## Task prompt
Lines holding the word "each" in the material below: count them and write the number alone.

****************

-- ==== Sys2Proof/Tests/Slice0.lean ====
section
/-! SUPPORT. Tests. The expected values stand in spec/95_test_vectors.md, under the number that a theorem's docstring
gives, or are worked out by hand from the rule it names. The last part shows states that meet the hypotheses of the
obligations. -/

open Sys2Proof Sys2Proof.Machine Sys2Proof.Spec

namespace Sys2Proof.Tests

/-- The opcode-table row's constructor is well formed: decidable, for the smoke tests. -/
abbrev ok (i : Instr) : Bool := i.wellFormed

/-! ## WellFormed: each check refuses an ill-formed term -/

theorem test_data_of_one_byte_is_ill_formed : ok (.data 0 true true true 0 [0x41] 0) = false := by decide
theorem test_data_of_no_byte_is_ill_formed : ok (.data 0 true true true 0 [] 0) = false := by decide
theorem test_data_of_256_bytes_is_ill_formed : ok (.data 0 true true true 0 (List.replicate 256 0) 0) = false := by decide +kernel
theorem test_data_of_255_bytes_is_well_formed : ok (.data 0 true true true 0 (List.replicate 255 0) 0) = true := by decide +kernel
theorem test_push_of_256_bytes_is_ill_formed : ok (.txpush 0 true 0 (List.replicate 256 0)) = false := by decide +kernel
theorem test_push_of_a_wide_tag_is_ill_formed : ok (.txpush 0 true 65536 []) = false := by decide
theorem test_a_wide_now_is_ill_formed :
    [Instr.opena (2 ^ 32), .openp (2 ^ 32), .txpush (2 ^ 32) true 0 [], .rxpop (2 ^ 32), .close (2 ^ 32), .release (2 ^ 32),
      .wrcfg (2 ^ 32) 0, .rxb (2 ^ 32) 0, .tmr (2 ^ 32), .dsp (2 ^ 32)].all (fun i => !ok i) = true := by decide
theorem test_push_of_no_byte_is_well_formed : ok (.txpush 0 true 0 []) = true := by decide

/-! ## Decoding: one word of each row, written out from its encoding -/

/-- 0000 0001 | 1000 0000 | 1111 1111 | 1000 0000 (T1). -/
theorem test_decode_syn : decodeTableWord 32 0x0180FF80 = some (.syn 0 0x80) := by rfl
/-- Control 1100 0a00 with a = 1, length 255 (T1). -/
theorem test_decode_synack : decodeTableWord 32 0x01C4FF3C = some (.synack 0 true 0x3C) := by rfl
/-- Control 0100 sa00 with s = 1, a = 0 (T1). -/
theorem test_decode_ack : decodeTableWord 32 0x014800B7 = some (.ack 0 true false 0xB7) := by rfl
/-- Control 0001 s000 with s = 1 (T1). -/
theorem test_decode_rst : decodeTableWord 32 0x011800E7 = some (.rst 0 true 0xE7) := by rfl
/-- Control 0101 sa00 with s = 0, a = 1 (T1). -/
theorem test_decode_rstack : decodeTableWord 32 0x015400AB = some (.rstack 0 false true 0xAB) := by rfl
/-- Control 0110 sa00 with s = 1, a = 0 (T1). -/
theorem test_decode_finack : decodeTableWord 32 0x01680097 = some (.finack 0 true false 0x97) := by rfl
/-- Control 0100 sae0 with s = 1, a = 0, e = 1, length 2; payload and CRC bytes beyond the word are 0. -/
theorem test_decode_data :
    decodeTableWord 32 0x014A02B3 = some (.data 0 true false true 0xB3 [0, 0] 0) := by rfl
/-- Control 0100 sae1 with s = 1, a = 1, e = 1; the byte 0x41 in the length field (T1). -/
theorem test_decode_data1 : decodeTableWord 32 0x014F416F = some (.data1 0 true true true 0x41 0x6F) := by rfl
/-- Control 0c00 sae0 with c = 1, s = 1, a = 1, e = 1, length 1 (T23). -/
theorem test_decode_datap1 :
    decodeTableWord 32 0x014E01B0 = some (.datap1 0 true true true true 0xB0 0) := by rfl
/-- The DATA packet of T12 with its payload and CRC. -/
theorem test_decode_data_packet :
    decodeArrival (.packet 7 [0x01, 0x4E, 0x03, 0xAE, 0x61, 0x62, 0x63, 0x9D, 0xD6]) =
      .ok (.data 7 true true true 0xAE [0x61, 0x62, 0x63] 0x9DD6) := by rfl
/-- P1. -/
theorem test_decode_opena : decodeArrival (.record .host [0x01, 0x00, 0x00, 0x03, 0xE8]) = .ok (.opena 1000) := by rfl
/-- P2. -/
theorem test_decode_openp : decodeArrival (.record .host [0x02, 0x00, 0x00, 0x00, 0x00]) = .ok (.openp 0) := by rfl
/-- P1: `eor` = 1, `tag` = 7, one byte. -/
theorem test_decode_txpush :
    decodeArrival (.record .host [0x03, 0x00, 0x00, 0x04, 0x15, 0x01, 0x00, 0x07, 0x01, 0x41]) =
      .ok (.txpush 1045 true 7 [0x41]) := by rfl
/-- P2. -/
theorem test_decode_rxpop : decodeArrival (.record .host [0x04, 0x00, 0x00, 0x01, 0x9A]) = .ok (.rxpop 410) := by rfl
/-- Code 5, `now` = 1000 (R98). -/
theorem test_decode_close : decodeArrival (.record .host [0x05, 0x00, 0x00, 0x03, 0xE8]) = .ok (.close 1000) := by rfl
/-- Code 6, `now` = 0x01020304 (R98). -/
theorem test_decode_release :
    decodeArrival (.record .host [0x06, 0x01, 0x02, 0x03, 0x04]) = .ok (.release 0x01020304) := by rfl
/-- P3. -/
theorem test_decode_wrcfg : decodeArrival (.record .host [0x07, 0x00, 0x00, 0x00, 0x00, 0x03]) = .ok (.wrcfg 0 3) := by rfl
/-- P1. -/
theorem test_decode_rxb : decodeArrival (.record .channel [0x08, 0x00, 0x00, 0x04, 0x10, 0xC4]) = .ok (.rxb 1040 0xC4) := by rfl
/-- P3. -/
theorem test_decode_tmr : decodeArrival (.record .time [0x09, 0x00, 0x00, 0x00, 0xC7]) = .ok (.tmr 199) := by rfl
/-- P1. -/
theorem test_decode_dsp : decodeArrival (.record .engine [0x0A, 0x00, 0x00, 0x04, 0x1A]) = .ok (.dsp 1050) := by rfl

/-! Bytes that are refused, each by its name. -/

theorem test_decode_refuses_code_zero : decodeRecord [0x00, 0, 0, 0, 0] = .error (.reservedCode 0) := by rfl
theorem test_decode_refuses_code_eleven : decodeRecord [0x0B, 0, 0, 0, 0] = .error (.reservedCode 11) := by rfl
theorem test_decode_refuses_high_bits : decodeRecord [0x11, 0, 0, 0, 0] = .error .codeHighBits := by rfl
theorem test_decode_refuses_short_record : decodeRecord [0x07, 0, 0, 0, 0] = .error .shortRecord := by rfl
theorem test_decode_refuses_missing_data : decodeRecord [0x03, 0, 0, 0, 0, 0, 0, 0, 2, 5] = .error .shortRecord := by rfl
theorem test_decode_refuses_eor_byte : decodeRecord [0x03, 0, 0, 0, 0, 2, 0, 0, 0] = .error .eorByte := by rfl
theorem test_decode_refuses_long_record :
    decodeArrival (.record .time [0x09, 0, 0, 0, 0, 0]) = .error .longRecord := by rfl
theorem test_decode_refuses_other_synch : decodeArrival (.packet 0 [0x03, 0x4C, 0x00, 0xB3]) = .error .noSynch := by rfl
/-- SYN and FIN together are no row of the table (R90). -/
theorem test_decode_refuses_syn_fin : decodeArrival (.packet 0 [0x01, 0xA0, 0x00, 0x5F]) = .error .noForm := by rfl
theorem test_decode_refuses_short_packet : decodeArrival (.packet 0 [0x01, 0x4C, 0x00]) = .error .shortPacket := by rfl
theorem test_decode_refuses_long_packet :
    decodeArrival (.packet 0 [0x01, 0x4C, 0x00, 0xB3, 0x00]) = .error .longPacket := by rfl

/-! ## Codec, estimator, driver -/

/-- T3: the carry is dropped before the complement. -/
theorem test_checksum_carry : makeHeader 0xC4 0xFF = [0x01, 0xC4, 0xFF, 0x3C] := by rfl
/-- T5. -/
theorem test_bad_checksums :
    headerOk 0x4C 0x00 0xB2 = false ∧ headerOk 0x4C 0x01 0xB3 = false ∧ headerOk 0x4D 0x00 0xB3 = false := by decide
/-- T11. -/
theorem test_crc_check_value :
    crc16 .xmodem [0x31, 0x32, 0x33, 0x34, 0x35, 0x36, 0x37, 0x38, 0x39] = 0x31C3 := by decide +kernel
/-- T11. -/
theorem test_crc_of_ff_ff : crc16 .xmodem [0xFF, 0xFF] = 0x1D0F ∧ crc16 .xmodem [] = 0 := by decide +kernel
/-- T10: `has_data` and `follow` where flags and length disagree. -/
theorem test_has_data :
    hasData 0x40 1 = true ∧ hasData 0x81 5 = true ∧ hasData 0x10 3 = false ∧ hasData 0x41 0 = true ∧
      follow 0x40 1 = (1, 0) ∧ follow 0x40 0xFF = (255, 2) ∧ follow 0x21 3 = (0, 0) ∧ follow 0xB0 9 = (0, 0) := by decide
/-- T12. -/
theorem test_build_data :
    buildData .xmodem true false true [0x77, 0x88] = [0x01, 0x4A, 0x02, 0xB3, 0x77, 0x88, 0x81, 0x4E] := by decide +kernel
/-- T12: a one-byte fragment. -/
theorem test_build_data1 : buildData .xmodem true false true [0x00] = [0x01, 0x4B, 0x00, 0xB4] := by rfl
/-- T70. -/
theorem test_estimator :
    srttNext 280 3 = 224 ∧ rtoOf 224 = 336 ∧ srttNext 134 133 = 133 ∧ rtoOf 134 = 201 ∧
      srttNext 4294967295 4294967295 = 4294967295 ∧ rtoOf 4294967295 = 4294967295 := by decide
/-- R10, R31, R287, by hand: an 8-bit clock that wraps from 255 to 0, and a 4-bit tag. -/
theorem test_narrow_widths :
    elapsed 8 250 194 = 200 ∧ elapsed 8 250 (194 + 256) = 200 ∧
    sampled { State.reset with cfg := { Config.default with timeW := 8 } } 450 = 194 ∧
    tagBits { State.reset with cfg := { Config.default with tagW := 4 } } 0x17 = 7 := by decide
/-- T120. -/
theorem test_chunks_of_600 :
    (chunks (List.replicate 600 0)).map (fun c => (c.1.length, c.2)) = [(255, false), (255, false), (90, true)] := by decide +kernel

****************

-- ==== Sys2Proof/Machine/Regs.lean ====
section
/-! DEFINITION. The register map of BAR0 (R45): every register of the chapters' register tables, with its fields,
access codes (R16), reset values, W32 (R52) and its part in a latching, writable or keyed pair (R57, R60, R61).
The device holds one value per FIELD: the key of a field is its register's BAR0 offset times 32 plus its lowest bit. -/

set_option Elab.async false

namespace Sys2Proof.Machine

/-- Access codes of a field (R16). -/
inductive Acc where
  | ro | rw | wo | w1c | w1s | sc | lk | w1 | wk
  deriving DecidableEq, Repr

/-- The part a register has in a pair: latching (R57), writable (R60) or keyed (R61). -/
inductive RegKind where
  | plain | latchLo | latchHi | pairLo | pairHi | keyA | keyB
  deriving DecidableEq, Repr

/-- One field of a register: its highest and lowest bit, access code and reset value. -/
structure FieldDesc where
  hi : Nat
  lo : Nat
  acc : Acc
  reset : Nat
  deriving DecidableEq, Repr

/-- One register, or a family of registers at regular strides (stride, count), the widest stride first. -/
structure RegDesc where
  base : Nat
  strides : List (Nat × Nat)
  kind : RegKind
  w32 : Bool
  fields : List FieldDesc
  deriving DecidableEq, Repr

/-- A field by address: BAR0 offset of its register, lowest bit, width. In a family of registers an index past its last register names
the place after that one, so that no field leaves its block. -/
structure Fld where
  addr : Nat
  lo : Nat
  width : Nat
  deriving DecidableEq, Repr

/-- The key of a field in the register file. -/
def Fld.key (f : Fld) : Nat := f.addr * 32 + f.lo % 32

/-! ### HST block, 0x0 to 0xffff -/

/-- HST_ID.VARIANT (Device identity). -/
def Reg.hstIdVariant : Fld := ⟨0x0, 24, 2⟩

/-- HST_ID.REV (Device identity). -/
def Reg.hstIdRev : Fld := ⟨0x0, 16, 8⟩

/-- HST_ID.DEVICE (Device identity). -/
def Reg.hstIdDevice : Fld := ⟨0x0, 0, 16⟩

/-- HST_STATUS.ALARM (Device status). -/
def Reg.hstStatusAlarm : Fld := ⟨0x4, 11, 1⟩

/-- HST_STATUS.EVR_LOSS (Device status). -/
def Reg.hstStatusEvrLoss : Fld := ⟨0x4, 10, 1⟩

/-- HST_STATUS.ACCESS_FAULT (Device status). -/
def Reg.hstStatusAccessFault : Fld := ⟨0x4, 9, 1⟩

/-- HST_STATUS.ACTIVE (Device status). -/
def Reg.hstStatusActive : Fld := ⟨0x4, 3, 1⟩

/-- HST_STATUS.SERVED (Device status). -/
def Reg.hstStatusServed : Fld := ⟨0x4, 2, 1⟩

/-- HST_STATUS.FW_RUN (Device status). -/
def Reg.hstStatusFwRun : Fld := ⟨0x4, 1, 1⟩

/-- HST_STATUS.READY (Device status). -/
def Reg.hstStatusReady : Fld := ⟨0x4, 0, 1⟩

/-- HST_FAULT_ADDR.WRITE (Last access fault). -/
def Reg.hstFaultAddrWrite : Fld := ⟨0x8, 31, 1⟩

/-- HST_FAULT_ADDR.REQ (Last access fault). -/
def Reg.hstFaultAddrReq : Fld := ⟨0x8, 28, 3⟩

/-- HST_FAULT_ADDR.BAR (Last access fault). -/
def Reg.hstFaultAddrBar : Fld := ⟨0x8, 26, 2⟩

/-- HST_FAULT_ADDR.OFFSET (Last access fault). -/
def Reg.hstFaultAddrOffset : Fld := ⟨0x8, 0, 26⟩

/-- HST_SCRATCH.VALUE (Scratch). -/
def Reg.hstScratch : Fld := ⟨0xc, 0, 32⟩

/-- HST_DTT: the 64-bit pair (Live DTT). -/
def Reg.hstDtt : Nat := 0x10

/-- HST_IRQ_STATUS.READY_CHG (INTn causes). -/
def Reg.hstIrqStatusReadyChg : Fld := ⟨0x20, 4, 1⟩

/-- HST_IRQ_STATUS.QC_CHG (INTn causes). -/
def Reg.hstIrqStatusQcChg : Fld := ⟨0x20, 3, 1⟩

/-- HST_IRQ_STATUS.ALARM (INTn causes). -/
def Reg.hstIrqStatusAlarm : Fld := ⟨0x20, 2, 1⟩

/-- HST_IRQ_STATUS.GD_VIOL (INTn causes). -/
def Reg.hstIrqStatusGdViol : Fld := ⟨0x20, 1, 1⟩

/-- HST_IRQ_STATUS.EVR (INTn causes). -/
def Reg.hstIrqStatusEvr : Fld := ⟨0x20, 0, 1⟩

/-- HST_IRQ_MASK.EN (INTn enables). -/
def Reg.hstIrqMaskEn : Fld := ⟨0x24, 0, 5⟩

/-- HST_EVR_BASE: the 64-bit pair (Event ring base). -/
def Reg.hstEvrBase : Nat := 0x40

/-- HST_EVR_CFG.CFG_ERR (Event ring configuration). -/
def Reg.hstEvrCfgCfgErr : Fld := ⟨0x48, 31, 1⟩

****************

## The answer
3